● EXTRACTED ENTRIES
↓↓↓

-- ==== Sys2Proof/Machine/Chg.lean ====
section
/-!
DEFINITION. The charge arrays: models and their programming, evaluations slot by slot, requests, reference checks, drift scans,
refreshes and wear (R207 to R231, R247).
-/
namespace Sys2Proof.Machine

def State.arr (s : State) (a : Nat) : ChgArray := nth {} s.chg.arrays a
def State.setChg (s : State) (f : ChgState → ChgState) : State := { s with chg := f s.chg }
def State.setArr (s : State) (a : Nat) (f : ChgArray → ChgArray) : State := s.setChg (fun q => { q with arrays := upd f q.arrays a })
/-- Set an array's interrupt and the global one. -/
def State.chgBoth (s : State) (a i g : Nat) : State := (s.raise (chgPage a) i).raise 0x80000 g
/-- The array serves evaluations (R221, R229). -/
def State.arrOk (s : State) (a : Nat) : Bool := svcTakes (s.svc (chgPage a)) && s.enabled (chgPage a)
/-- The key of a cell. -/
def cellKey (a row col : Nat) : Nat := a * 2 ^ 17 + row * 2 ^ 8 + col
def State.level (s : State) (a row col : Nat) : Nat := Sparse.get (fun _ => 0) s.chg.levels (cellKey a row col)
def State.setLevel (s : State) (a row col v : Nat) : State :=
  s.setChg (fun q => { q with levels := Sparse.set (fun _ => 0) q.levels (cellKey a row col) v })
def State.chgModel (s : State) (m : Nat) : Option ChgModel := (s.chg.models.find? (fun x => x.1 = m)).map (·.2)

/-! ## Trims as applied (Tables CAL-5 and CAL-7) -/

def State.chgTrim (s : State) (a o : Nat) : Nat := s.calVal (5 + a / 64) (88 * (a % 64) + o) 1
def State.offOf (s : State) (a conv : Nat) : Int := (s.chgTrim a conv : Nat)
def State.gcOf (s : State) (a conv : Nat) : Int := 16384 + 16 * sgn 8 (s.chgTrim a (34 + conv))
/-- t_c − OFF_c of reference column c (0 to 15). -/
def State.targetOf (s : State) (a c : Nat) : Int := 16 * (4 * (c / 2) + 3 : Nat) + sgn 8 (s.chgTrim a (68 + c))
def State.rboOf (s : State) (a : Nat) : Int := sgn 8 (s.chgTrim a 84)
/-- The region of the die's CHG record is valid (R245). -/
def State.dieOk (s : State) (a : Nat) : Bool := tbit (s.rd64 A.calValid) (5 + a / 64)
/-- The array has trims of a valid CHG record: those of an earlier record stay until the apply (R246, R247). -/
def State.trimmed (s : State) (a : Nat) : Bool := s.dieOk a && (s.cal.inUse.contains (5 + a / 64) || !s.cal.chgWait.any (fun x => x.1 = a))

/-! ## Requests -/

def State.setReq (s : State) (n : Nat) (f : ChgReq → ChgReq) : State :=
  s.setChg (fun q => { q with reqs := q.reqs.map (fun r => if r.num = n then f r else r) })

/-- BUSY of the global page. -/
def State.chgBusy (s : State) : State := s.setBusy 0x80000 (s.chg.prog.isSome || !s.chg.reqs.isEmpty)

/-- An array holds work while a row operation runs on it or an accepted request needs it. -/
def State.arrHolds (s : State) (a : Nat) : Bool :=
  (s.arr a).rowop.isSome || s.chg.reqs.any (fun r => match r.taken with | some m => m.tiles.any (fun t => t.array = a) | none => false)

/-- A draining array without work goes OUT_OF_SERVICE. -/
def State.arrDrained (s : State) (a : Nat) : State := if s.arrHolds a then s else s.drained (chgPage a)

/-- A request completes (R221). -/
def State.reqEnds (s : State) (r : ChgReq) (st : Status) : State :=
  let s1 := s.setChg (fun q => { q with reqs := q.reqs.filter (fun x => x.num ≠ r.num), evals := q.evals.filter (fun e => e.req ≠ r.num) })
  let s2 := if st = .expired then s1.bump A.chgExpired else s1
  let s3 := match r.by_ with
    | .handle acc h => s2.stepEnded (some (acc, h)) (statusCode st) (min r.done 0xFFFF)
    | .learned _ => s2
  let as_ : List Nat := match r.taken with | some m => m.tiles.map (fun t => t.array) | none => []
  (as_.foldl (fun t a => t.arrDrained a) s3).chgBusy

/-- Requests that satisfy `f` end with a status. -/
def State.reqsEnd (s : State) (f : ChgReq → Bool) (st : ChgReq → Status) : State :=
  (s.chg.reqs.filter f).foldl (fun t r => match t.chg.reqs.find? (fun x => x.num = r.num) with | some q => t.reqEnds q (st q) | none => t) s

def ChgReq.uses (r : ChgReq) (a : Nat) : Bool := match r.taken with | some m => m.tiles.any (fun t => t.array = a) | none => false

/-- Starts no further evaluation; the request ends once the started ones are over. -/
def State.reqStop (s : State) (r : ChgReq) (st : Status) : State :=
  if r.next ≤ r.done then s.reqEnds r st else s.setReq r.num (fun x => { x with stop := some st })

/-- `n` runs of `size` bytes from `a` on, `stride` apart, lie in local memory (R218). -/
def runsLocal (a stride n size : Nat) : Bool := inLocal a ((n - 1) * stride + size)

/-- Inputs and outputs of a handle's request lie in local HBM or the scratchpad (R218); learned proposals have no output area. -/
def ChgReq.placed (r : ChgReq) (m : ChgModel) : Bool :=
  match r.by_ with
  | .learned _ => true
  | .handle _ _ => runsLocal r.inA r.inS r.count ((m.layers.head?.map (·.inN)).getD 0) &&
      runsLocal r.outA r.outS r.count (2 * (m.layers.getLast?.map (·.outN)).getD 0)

↑↑↑

Would you please copy, word for word, everything above from the line containing "namespace Sys2Proof.Machine" down to the line containing "of a cell. -/", those two lines included?

● TASK SOLUTION
namespace Sys2Proof.Machine

def State.arr (s : State) (a : Nat) : ChgArray := nth {} s.chg.arrays a
def State.setChg (s : State) (f : ChgState → ChgState) : State := { s with chg := f s.chg }
def State.setArr (s : State) (a : Nat) (f : ChgArray → ChgArray) : State := s.setChg (fun q => { q with arrays := upd f q.arrays a })
/-- Set an array's interrupt and the global one. -/
def State.chgBoth (s : State) (a i g : Nat) : State := (s.raise (chgPage a) i).raise 0x80000 g
/-- The array serves evaluations (R221, R229). -/
def State.arrOk (s : State) (a : Nat) : Bool := svcTakes (s.svc (chgPage a)) && s.enabled (chgPage a)
/-- The key of a cell. -/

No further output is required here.